Propelmee, a self driving technology start-up, discusses safety assurance and insurability of self driving cars in its latest safety publication CARSAV by proposing novel perspectives on validation of self driving technologies, drawing from techniques and methods from insurance telematics for autonomous vehicles.

Comprehensive Architecture for Road Safety of Autonomous Vehicles  (CARSAV) presents novel thinking on a range of topics related to verification and validation of highly and fully automated driving systems and unpacks the complexity of safety assurance requirements for commercial deployment of autonomous vehicles.
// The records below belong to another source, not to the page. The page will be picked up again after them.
/-! ## `sourceByte`: the fields it never writes -/

@[simp] theorem State.sourceByte_cfg (s : State) (fromFlash : Bool) (a : Word) : (s.sourceByte fromFlash a).2.cfg = s.cfg := by
  unfold State.sourceByte; split; exact State.flashReadByte_cfg s a.toNat; rfl
@[simp] theorem State.sourceByte_currentAddress (s : State) (fromFlash : Bool) (a : Word) : (s.sourceByte fromFlash a).2.currentAddress = s.currentAddress := by
  unfold State.sourceByte; split; exact State.flashReadByte_currentAddress s a.toNat; rfl
@[simp] theorem State.sourceByte_eraseFrontier (s : State) (fromFlash : Bool) (a : Word) : (s.sourceByte fromFlash a).2.eraseFrontier = s.eraseFrontier := by
  unfold State.sourceByte; split; exact State.flashReadByte_eraseFrontier s a.toNat; rfl
@[simp] theorem State.sourceByte_totalUploadSize (s : State) (fromFlash : Bool) (a : Word) : (s.sourceByte fromFlash a).2.totalUploadSize = s.totalUploadSize := by
  unfold State.sourceByte; split; exact State.flashReadByte_totalUploadSize s a.toNat; rfl
@[simp] theorem State.sourceByte_bytesTransferred (s : State) (fromFlash : Bool) (a : Word) : (s.sourceByte fromFlash a).2.bytesTransferred = s.bytesTransferred := by
  unfold State.sourceByte; split; exact State.flashReadByte_bytesTransferred s a.toNat; rfl
@[simp] theorem State.sourceByte_operationKind (s : State) (fromFlash : Bool) (a : Word) : (s.sourceByte fromFlash a).2.operationKind = s.operationKind := by
  unfold State.sourceByte; split; exact State.flashReadByte_operationKind s a.toNat; rfl
@[simp] theorem State.sourceByte_phase (s : State) (fromFlash : Bool) (a : Word) : (s.sourceByte fromFlash a).2.phase = s.phase := by
  unfold State.sourceByte; split; exact State.flashReadByte_phase s a.toNat; rfl
@[simp] theorem State.sourceByte_fstate (s : State) (fromFlash : Bool) (a : Word) : (s.sourceByte fromFlash a).2.fstate = s.fstate := by
  unfold State.sourceByte; split; exact State.flashReadByte_fstate s a.toNat; rfl
@[simp] theorem State.sourceByte_seq (s : State) (fromFlash : Bool) (a : Word) : (s.sourceByte fromFlash a).2.seq = s.seq := by
  unfold State.sourceByte; split; exact State.flashReadByte_seq s a.toNat; rfl
@[simp] theorem State.sourceByte_len (s : State) (fromFlash : Bool) (a : Word) : (s.sourceByte fromFlash a).2.len = s.len := by
  unfold State.sourceByte; split; exact State.flashReadByte_len s a.toNat; rfl
@[simp] theorem State.sourceByte_idx (s : State) (fromFlash : Bool) (a : Word) : (s.sourceByte fromFlash a).2.idx = s.idx := by
  unfold State.sourceByte; split; exact State.flashReadByte_idx s a.toNat; rfl
@[simp] theorem State.sourceByte_cksum (s : State) (fromFlash : Bool) (a : Word) : (s.sourceByte fromFlash a).2.cksum = s.cksum := by
  unfold State.sourceByte; split; exact State.flashReadByte_cksum s a.toNat; rfl
@[simp] theorem State.sourceByte_msg (s : State) (fromFlash : Bool) (a : Word) : (s.sourceByte fromFlash a).2.msg = s.msg := by
  unfold State.sourceByte; split; exact State.flashReadByte_msg s a.toNat; rfl
@[simp] theorem State.sourceByte_exitFlag (s : State) (fromFlash : Bool) (a : Word) : (s.sourceByte fromFlash a).2.exitFlag = s.exitFlag := by
  unfold State.sourceByte; split; exact State.flashReadByte_exitFlag s a.toNat; rfl
@[simp] theorem State.sourceByte_pbuf (s : State) (fromFlash : Bool) (a : Word) : (s.sourceByte fromFlash a).2.pbuf = s.pbuf := by
  unfold State.sourceByte; split; exact State.flashReadByte_pbuf s a.toNat; rfl
@[simp] theorem State.sourceByte_rwwBlocked (s : State) (fromFlash : Bool) (a : Word) : (s.sourceByte fromFlash a).2.rwwBlocked = s.rwwBlocked := by
  unfold State.sourceByte; split; exact State.flashReadByte_rwwBlocked s a.toNat; rfl
@[simp] theorem State.sourceByte_flash (s : State) (fromFlash : Bool) (a : Word) : (s.sourceByte fromFlash a).2.flash = s.flash := by
  unfold State.sourceByte; split; exact State.flashReadByte_flash s a.toNat; rfl
@[simp] theorem State.sourceByte_eeprom (s : State) (fromFlash : Bool) (a : Word) : (s.sourceByte fromFlash a).2.eeprom = s.eeprom := by
  unfold State.sourceByte; split; exact State.flashReadByte_eeprom s a.toNat; rfl
@[simp] theorem State.sourceByte_ram (s : State) (fromFlash : Bool) (a : Word) : (s.sourceByte fromFlash a).2.ram = s.ram := by
  unfold State.sourceByte; split; exact State.flashReadByte_ram s a.toNat; rfl
@[simp] theorem State.sourceByte_lockBits (s : State) (fromFlash : Bool) (a : Word) : (s.sourceByte fromFlash a).2.lockBits = s.lockBits := by
  unfold State.sourceByte; split; exact State.flashReadByte_lockBits s a.toNat; rfl
@[simp] theorem State.sourceByte_fuseLow (s : State) (fromFlash : Bool) (a : Word) : (s.sourceByte fromFlash a).2.fuseLow = s.fuseLow := by
  unfold State.sourceByte; split; exact State.flashReadByte_fuseLow s a.toNat; rfl
@[simp] theorem State.sourceByte_fuseHigh (s : State) (fromFlash : Bool) (a : Word) : (s.sourceByte fromFlash a).2.fuseHigh = s.fuseHigh := by
  unfold State.sourceByte; split; exact State.flashReadByte_fuseHigh s a.toNat; rfl
@[simp] theorem State.sourceByte_fuseExt (s : State) (fromFlash : Bool) (a : Word) : (s.sourceByte fromFlash a).2.fuseExt = s.fuseExt := by
  unfold State.sourceByte; split; exact State.flashReadByte_fuseExt s a.toNat; rfl
@[simp] theorem State.sourceByte_desc (s : State) (fromFlash : Bool) (a : Word) : (s.sourceByte fromFlash a).2.desc = s.desc := by
  unfold State.sourceByte; split; exact State.flashReadByte_desc s a.toNat; rfl
@[simp] theorem State.sourceByte_led (s : State) (fromFlash : Bool) (a : Word) : (s.sourceByte fromFlash a).2.led = s.led := by
  unfold State.sourceByte; split; exact State.flashReadByte_led s a.toNat; rfl
@[simp] theorem State.sourceByte_wdtReset (s : State) (fromFlash : Bool) (a : Word) : (s.sourceByte fromFlash a).2.wdtReset = s.wdtReset := by
  unfold State.sourceByte; split; exact State.flashReadByte_wdtReset s a.toNat; rfl
@[simp] theorem State.sourceByte_wdtEnable (s : State) (fromFlash : Bool) (a : Word) : (s.sourceByte fromFlash a).2.wdtEnable = s.wdtEnable := by
  unfold State.sourceByte; split; exact State.flashReadByte_wdtEnable s a.toNat; rfl
@[simp] theorem State.sourceByte_env (s : State) (fromFlash : Bool) (a : Word) : (s.sourceByte fromFlash a).2.env = s.env := by
  unfold State.sourceByte; split; exact State.flashReadByte_env s a.toNat; rfl
@[simp] theorem State.sourceByte_tx (s : State) (fromFlash : Bool) (a : Word) : (s.sourceByte fromFlash a).2.tx = s.tx := by
  unfold State.sourceByte; split; exact State.flashReadByte_tx s a.toNat; rfl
The publication explains how autonomous vehicle technologies work, how they come together to enable automated driving, what are the key aspects in these technologies that are safety critical and how to address safety gaps.

“Our goal in publishing this report is to provide an argued position on the current technological approaches with respect to their safety dimension and how to bridge the gaps,” said Zain Khawaja, CEO and founder, Propelmee.

“To that end, we put forth the argument that in order to achieve Comprehensive Autonomous Safety(CAS), every single technology component comprising the full autonomous system must be verifiable and be able to conform to formal validation at a component level in order to establish comprehensive system-level safety.”

CARSAV introduces the idea of Classification Agnostic Perception (CAP) as the first guarantor of safety in automated driving systems and expounds on the importance of a system design approach that enables transparent scrutiny and assessment.  “We emphasize the importance of assessing and validating each component technology in the self driving software system as well as validating the tools used for verification and validation of such systems. We draw upon insurance telematics techniques to propose incident analysis methods for fault assignment in automated driving systems. Unless the system is fully transparent and can prove its performance on that basis, it will not be possible to earn approval for commercial deployment from regulators and trust from end users.”